Task requirements » Scan the records below for the line containing "a new BusRead" and the line containing "only at the". Copy both, plus every line between, exactly.

Saved data entries
# # # # #

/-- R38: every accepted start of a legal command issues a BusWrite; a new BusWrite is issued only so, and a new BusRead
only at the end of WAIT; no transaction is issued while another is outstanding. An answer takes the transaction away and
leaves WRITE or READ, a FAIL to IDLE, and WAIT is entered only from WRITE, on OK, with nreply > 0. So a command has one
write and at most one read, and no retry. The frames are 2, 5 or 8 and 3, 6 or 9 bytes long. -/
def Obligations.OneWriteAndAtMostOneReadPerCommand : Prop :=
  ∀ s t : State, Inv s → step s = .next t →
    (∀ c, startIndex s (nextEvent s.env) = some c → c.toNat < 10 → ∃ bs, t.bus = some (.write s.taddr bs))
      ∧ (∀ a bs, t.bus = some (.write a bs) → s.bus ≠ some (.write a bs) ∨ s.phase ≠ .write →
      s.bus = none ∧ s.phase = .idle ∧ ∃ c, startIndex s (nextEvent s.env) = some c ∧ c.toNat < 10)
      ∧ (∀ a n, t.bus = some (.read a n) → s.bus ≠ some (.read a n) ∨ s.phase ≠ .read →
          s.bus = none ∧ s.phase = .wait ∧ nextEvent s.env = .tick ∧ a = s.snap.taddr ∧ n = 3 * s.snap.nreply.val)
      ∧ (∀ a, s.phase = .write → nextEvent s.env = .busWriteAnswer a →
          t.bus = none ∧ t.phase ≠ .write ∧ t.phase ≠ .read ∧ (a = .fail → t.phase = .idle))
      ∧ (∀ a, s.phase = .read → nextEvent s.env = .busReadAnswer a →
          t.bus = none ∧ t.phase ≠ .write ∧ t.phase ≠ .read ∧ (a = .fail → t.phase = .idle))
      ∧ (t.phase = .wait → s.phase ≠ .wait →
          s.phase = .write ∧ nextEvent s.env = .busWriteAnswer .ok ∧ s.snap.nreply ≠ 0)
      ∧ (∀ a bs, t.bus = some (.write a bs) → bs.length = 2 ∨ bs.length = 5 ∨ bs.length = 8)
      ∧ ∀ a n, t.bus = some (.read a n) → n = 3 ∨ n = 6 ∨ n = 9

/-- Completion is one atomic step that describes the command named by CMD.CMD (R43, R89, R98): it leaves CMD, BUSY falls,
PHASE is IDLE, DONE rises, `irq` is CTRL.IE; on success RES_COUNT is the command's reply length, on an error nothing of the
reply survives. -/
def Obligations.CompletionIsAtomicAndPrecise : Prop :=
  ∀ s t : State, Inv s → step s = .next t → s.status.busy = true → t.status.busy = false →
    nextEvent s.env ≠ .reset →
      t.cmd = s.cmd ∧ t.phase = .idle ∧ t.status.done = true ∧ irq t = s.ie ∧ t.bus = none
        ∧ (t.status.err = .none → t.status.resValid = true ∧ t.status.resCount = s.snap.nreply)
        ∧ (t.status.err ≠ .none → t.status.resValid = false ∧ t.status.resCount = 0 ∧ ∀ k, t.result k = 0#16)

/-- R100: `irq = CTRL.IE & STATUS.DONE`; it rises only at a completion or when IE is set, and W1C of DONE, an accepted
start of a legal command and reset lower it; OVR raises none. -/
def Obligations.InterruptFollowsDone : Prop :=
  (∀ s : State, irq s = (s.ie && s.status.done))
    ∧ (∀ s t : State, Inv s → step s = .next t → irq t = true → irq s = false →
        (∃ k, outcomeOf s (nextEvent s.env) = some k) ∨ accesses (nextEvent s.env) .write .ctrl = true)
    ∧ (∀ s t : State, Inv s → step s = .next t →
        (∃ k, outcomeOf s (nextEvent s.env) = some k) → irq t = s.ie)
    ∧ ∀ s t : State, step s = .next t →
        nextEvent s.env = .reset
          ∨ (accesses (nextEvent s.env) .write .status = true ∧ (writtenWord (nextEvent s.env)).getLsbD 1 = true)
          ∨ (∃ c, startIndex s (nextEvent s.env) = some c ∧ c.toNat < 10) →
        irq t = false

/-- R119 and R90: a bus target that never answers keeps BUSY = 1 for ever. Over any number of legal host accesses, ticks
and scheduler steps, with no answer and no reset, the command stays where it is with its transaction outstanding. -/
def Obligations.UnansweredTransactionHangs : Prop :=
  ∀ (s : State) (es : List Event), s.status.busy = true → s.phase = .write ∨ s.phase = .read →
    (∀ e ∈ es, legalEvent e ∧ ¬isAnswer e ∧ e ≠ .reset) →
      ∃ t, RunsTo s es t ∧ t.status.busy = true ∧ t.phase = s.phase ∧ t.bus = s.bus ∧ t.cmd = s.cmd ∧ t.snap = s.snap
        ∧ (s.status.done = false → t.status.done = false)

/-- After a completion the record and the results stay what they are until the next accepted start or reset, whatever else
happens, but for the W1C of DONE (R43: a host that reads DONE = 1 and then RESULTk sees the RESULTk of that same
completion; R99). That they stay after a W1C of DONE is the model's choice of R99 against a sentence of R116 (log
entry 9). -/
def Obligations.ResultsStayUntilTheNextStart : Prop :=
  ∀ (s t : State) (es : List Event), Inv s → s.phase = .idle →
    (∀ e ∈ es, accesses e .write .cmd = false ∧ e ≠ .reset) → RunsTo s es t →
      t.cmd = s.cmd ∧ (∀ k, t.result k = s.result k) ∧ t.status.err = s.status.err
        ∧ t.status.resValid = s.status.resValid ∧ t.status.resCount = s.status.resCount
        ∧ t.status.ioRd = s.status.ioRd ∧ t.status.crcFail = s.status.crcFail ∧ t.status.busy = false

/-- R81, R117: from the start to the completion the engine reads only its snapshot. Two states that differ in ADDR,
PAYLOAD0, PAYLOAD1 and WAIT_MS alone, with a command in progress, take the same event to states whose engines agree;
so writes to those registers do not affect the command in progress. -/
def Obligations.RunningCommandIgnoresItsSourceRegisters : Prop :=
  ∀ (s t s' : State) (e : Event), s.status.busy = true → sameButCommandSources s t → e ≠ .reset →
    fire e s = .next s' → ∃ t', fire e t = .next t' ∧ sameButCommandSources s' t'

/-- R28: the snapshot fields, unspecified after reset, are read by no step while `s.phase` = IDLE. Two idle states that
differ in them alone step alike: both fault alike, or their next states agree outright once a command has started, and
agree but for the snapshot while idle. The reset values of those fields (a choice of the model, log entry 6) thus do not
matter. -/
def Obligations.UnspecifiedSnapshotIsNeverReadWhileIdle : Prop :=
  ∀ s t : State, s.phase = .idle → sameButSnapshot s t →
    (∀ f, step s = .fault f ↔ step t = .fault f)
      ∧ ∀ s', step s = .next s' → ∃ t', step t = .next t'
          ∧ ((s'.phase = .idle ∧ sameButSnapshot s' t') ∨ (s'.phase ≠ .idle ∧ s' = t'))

# # # # #

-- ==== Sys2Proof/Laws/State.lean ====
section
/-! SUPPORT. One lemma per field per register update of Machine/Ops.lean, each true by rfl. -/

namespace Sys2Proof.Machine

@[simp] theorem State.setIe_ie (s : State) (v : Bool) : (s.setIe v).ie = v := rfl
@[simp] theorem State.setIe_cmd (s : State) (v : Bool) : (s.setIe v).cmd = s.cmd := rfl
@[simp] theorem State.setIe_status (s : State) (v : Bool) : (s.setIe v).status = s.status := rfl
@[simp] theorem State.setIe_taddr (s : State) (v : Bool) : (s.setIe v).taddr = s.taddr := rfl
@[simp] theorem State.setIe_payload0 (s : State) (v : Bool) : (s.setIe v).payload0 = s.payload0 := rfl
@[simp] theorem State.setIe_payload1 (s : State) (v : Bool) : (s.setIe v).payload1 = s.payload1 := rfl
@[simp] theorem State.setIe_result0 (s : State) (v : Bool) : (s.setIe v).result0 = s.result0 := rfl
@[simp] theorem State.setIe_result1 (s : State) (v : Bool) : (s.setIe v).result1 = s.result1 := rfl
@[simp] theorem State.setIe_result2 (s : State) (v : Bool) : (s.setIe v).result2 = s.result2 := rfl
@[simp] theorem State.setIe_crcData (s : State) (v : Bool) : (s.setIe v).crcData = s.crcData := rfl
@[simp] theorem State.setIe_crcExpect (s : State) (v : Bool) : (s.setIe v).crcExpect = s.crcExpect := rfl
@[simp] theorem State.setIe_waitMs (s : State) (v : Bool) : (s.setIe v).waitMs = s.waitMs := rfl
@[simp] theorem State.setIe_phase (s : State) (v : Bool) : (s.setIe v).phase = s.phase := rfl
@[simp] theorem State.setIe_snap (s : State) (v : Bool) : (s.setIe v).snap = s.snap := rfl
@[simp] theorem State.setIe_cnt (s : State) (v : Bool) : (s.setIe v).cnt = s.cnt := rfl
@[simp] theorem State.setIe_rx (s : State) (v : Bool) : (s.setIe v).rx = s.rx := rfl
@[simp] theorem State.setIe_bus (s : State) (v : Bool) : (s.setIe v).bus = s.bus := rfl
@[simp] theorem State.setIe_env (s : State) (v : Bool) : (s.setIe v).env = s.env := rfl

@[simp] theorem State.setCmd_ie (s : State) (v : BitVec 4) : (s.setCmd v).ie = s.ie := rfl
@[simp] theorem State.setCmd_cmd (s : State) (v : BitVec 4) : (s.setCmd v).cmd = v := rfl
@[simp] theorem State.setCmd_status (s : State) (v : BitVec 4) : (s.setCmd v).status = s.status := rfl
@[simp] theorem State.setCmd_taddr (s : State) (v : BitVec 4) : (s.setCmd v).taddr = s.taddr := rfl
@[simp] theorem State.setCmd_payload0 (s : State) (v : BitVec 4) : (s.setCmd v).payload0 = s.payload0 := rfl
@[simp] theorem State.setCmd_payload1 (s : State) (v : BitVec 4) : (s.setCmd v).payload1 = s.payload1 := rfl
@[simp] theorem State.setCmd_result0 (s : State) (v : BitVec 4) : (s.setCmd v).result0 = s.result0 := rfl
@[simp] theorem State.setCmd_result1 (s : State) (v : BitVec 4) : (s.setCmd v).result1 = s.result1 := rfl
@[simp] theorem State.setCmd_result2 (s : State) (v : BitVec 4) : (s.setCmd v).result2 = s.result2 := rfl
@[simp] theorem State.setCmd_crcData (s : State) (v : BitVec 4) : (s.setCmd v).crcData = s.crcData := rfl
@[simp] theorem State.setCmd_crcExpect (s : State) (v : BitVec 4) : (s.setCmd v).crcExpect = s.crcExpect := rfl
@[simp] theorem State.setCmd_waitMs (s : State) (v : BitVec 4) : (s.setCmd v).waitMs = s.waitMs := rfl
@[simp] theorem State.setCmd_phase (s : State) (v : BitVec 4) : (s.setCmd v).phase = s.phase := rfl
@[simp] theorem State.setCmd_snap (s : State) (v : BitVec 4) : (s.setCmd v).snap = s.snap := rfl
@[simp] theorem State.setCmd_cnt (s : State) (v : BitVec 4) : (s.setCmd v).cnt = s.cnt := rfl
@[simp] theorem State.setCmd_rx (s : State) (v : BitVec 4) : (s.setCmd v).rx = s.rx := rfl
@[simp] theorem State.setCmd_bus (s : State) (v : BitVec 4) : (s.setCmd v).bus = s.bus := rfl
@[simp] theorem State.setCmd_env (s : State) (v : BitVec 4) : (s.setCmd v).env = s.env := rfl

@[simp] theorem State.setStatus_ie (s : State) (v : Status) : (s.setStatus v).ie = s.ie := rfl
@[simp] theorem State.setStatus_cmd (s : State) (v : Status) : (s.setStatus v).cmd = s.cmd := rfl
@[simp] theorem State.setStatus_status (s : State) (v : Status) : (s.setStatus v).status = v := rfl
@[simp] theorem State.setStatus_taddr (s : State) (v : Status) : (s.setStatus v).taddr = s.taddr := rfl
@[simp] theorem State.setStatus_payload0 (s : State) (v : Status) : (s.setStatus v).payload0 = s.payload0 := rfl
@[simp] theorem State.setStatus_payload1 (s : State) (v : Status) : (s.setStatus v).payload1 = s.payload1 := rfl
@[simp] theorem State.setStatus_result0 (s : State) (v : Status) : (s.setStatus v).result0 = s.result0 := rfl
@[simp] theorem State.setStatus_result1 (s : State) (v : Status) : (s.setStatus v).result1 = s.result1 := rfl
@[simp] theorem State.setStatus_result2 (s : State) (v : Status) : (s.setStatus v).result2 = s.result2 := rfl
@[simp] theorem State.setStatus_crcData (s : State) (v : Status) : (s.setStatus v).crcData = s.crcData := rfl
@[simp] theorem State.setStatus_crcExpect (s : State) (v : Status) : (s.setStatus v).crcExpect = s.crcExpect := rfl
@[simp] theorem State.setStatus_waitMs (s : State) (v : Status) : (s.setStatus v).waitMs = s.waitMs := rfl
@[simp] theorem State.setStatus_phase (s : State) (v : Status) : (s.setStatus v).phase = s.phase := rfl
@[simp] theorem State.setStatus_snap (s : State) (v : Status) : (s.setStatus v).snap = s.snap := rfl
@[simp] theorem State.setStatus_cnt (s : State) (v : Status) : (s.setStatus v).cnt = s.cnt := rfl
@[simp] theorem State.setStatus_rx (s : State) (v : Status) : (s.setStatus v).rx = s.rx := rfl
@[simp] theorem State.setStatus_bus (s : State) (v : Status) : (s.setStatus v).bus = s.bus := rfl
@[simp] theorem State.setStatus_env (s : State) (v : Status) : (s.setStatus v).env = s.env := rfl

# # # # #

Answer »
/-- R38: every accepted start of a legal command issues a BusWrite; a new BusWrite is issued only so, and a new BusRead
only at the end of WAIT; no transaction is issued while another is outstanding. An answer takes the transaction away and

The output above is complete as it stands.